Problem to solve ->
From the first line of the data below through the line holding "s.mem := rfl", write out each line exactly as it stands.

Segment Start: Material supplied

@[simp] theorem State.modZone_agenda (s : State) (z : Nat) (f : Zone → Zone) : (s.modZone z f).agenda = s.agenda := rfl
@[simp] theorem State.modZone_cur (s : State) (z : Nat) (f : Zone → Zone) : (s.modZone z f).cur = s.cur := rfl
@[simp] theorem State.modZone_blocked (s : State) (z : Nat) (f : Zone → Zone) : (s.modZone z f).blocked = s.blocked := rfl
@[simp] theorem State.modZone_starved (s : State) (z : Nat) (f : Zone → Zone) : (s.modZone z f).starved = s.starved := rfl
@[simp] theorem State.modZone_curFlight (s : State) (z : Nat) (f : Zone → Zone) : (s.modZone z f).curFlight = s.curFlight := rfl
@[simp] theorem State.modZone_free (s : State) (z : Nat) (f : Zone → Zone) : (s.modZone z f).free = s.free := rfl
@[simp] theorem State.modZone_nextId (s : State) (z : Nat) (f : Zone → Zone) : (s.modZone z f).nextId = s.nextId := rfl
@[simp] theorem State.modZone_qtb (s : State) (z : Nat) (f : Zone → Zone) : (s.modZone z f).qtb = s.qtb := rfl
@[simp] theorem State.modZone_qtbOffset (s : State) (z : Nat) (f : Zone → Zone) : (s.modZone z f).qtbOffset = s.qtbOffset := rfl
@[simp] theorem State.modZone_qtbSlew (s : State) (z : Nat) (f : Zone → Zone) : (s.modZone z f).qtbSlew = s.qtbSlew := rfl
@[simp] theorem State.modZone_qtbRem (s : State) (z : Nat) (f : Zone → Zone) : (s.modZone z f).qtbRem = s.qtbRem := rfl
@[simp] theorem State.modZone_qtbFrac (s : State) (z : Nat) (f : Zone → Zone) : (s.modZone z f).qtbFrac = s.qtbFrac := rfl
@[simp] theorem State.modZone_qtbLast (s : State) (z : Nat) (f : Zone → Zone) : (s.modZone z f).qtbLast = s.qtbLast := rfl
@[simp] theorem State.modZone_qtbSrc (s : State) (z : Nat) (f : Zone → Zone) : (s.modZone z f).qtbSrc = s.qtbSrc := rfl
@[simp] theorem State.modZone_slewMax (s : State) (z : Nat) (f : Zone → Zone) : (s.modZone z f).slewMax = s.slewMax := rfl
@[simp] theorem State.modZone_clkMHz (s : State) (z : Nat) (f : Zone → Zone) : (s.modZone z f).clkMHz = s.clkMHz := rfl
@[simp] theorem State.modZone_pkgPower (s : State) (z : Nat) (f : Zone → Zone) : (s.modZone z f).pkgPower = s.pkgPower := rfl
@[simp] theorem State.modZone_mem (s : State) (z : Nat) (f : Zone → Zone) : (s.modZone z f).mem = s.mem := rfl
@[simp] theorem State.modZone_poison (s : State) (z : Nat) (f : Zone → Zone) : (s.modZone z f).poison = s.poison := rfl
@[simp] theorem State.modZone_dirty (s : State) (z : Nat) (f : Zone → Zone) : (s.modZone z f).dirty = s.dirty := rfl
@[simp] theorem State.modZone_poisonL2 (s : State) (z : Nat) (f : Zone → Zone) : (s.modZone z f).poisonL2 = s.poisonL2 := rfl
@[simp] theorem State.modZone_l1 (s : State) (z : Nat) (f : Zone → Zone) : (s.modZone z f).l1 = s.l1 := rfl
@[simp] theorem State.modZone_tlbs (s : State) (z : Nat) (f : Zone → Zone) : (s.modZone z f).tlbs = s.tlbs := rfl
@[simp] theorem State.modZone_walks (s : State) (z : Nat) (f : Zone → Zone) : (s.modZone z f).walks = s.walks := rfl
@[simp] theorem State.modZone_icache (s : State) (z : Nat) (f : Zone → Zone) : (s.modZone z f).icache = s.icache := rfl
@[simp] theorem State.modZone_deferred (s : State) (z : Nat) (f : Zone → Zone) : (s.modZone z f).deferred = s.deferred := rfl
@[simp] theorem State.modZone_wq (s : State) (z : Nat) (f : Zone → Zone) : (s.modZone z f).wq = s.wq := rfl
@[simp] theorem State.modZone_blocks (s : State) (z : Nat) (f : Zone → Zone) : (s.modZone z f).blocks = s.blocks := rfl
@[simp] theorem State.modZone_launches (s : State) (z : Nat) (f : Zone → Zone) : (s.modZone z f).launches = s.launches := rfl
@[simp] theorem State.modZone_ctxs (s : State) (z : Nat) (f : Zone → Zone) : (s.modZone z f).ctxs = s.ctxs := rfl
@[simp] theorem State.modZone_ssms (s : State) (z : Nat) (f : Zone → Zone) : (s.modZone z f).ssms = s.ssms := rfl
@[simp] theorem State.modZone_fused (s : State) (z : Nat) (f : Zone → Zone) : (s.modZone z f).fused = s.fused := rfl
@[simp] theorem State.modZone_saves (s : State) (z : Nat) (f : Zone → Zone) : (s.modZone z f).saves = s.saves := rfl
@[simp] theorem State.modZone_rrNext (s : State) (z : Nat) (f : Zone → Zone) : (s.modZone z f).rrNext = s.rrNext := rfl
@[simp] theorem State.modZone_links (s : State) (z : Nat) (f : Zone → Zone) : (s.modZone z f).links = s.links := rfl
@[simp] theorem State.modZone_routes (s : State) (z : Nat) (f : Zone → Zone) : (s.modZone z f).routes = s.routes := rfl
@[simp] theorem State.modZone_remoteArr (s : State) (z : Nat) (f : Zone → Zone) : (s.modZone z f).remoteArr = s.remoteArr := rfl
@[simp] theorem State.modZone_told (s : State) (z : Nat) (f : Zone → Zone) : (s.modZone z f).told = s.told := rfl
@[simp] theorem State.modZone_farColls (s : State) (z : Nat) (f : Zone → Zone) : (s.modZone z f).farColls = s.farColls := rfl
@[simp] theorem State.modZone_hostUp (s : State) (z : Nat) (f : Zone → Zone) : (s.modZone z f).hostUp = s.hostUp := rfl
@[simp] theorem State.modZone_msix (s : State) (z : Nat) (f : Zone → Zone) : (s.modZone z f).msix = s.msix := rfl
@[simp] theorem State.modZone_refuses (s : State) (z : Nat) (f : Zone → Zone) : (s.modZone z f).refuses = s.refuses := rfl
@[simp] theorem State.modZone_supply (s : State) (z : Nat) (f : Zone → Zone) : (s.modZone z f).supply = s.supply := rfl
@[simp] theorem State.modZone_cdem (s : State) (z : Nat) (f : Zone → Zone) : (s.modZone z f).cdem = s.cdem := rfl
@[simp] theorem State.modZone_tcrit (s : State) (z : Nat) (f : Zone → Zone) : (s.modZone z f).tcrit = s.tcrit := rfl
@[simp] theorem State.modZone_tmax (s : State) (z : Nat) (f : Zone → Zone) : (s.modZone z f).tmax = s.tmax := rfl
@[simp] theorem State.modZone_reprime (s : State) (z : Nat) (f : Zone → Zone) : (s.modZone z f).reprime = s.reprime := rfl
@[simp] theorem State.modZone_devid (s : State) (z : Nat) (f : Zone → Zone) : (s.modZone z f).devid = s.devid := rfl
@[simp] theorem State.modZone_rstCause (s : State) (z : Nat) (f : Zone → Zone) : (s.modZone z f).rstCause = s.rstCause := rfl
@[simp] theorem State.modZone_ce (s : State) (z : Nat) (f : Zone → Zone) : (s.modZone z f).ce = s.ce := rfl
@[simp] theorem State.modZone_ue (s : State) (z : Nat) (f : Zone → Zone) : (s.modZone z f).ue = s.ue := rfl
@[simp] theorem State.modZone_errIdx (s : State) (z : Nat) (f : Zone → Zone) : (s.modZone z f).errIdx = s.errIdx := rfl
@[simp] theorem State.modZone_errLog (s : State) (z : Nat) (f : Zone → Zone) : (s.modZone z f).errLog = s.errLog := rfl
@[simp] theorem State.modZone_stepping (s : State) (z : Nat) (f : Zone → Zone) : (s.modZone z f).stepping = s.stepping := rfl
@[simp] theorem State.modZone_wcore (s : State) (z : Nat) (f : Zone → Zone) : (s.modZone z f).wcore = s.wcore := rfl
@[simp] theorem State.modZone_wrgn (s : State) (z : Nat) (f : Zone → Zone) : (s.modZone z f).wrgn = s.wrgn := rfl
@[simp] theorem State.modZone_secure (s : State) (z : Nat) (f : Zone → Zone) : (s.modZone z f).secure = s.secure := rfl
@[simp] theorem State.modZone_resetting (s : State) (z : Nat) (f : Zone → Zone) : (s.modZone z f).resetting = s.resetting := rfl
@[simp] theorem State.modZone_survivors (s : State) (z : Nat) (f : Zone → Zone) : (s.modZone z f).survivors = s.survivors := rfl
@[simp] theorem State.modZone_mgmt (s : State) (z : Nat) (f : Zone → Zone) : (s.modZone z f).mgmt = s.mgmt := rfl
@[simp] theorem State.modZone_ckpt (s : State) (z : Nat) (f : Zone → Zone) : (s.modZone z f).ckpt = s.ckpt := rfl
@[simp] theorem State.modZone_traces (s : State) (z : Nat) (f : Zone → Zone) : (s.modZone z f).traces = s.traces := rfl
@[simp] theorem State.modZone_bps (s : State) (z : Nat) (f : Zone → Zone) : (s.modZone z f).bps = s.bps := rfl
@[simp] theorem State.modZone_dbgctx (s : State) (z : Nat) (f : Zone → Zone) : (s.modZone z f).dbgctx = s.dbgctx := rfl
@[simp] theorem State.modZone_hostRead (s : State) (z : Nat) (f : Zone → Zone) : (s.modZone z f).hostRead = s.hostRead := rfl
@[simp] theorem State.modZone_hostPoison (s : State) (z : Nat) (f : Zone → Zone) : (s.modZone z f).hostPoison = s.hostPoison := rfl
@[simp] theorem State.modZone_hostUnsupported (s : State) (z : Nat) (f : Zone → Zone) : (s.modZone z f).hostUnsupported = s.hostUnsupported := rfl
@[simp] theorem State.modZone_clock (s : State) (z : Nat) (f : Zone → Zone) : (s.modZone z f).clock = s.clock := rfl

Segment End: Material supplied

Answer box ->
@[simp] theorem State.modZone_agenda (s : State) (z : Nat) (f : Zone → Zone) : (s.modZone z f).agenda = s.agenda := rfl
@[simp] theorem State.modZone_cur (s : State) (z : Nat) (f : Zone → Zone) : (s.modZone z f).cur = s.cur := rfl
@[simp] theorem State.modZone_blocked (s : State) (z : Nat) (f : Zone → Zone) : (s.modZone z f).blocked = s.blocked := rfl
@[simp] theorem State.modZone_starved (s : State) (z : Nat) (f : Zone → Zone) : (s.modZone z f).starved = s.starved := rfl
@[simp] theorem State.modZone_curFlight (s : State) (z : Nat) (f : Zone → Zone) : (s.modZone z f).curFlight = s.curFlight := rfl
@[simp] theorem State.modZone_free (s : State) (z : Nat) (f : Zone → Zone) : (s.modZone z f).free = s.free := rfl
@[simp] theorem State.modZone_nextId (s : State) (z : Nat) (f : Zone → Zone) : (s.modZone z f).nextId = s.nextId := rfl
@[simp] theorem State.modZone_qtb (s : State) (z : Nat) (f : Zone → Zone) : (s.modZone z f).qtb = s.qtb := rfl
@[simp] theorem State.modZone_qtbOffset (s : State) (z : Nat) (f : Zone → Zone) : (s.modZone z f).qtbOffset = s.qtbOffset := rfl
@[simp] theorem State.modZone_qtbSlew (s : State) (z : Nat) (f : Zone → Zone) : (s.modZone z f).qtbSlew = s.qtbSlew := rfl
@[simp] theorem State.modZone_qtbRem (s : State) (z : Nat) (f : Zone → Zone) : (s.modZone z f).qtbRem = s.qtbRem := rfl
@[simp] theorem State.modZone_qtbFrac (s : State) (z : Nat) (f : Zone → Zone) : (s.modZone z f).qtbFrac = s.qtbFrac := rfl
@[simp] theorem State.modZone_qtbLast (s : State) (z : Nat) (f : Zone → Zone) : (s.modZone z f).qtbLast = s.qtbLast := rfl
@[simp] theorem State.modZone_qtbSrc (s : State) (z : Nat) (f : Zone → Zone) : (s.modZone z f).qtbSrc = s.qtbSrc := rfl
@[simp] theorem State.modZone_slewMax (s : State) (z : Nat) (f : Zone → Zone) : (s.modZone z f).slewMax = s.slewMax := rfl
@[simp] theorem State.modZone_clkMHz (s : State) (z : Nat) (f : Zone → Zone) : (s.modZone z f).clkMHz = s.clkMHz := rfl
@[simp] theorem State.modZone_pkgPower (s : State) (z : Nat) (f : Zone → Zone) : (s.modZone z f).pkgPower = s.pkgPower := rfl
@[simp] theorem State.modZone_mem (s : State) (z : Nat) (f : Zone → Zone) : (s.modZone z f).mem = s.mem := rfl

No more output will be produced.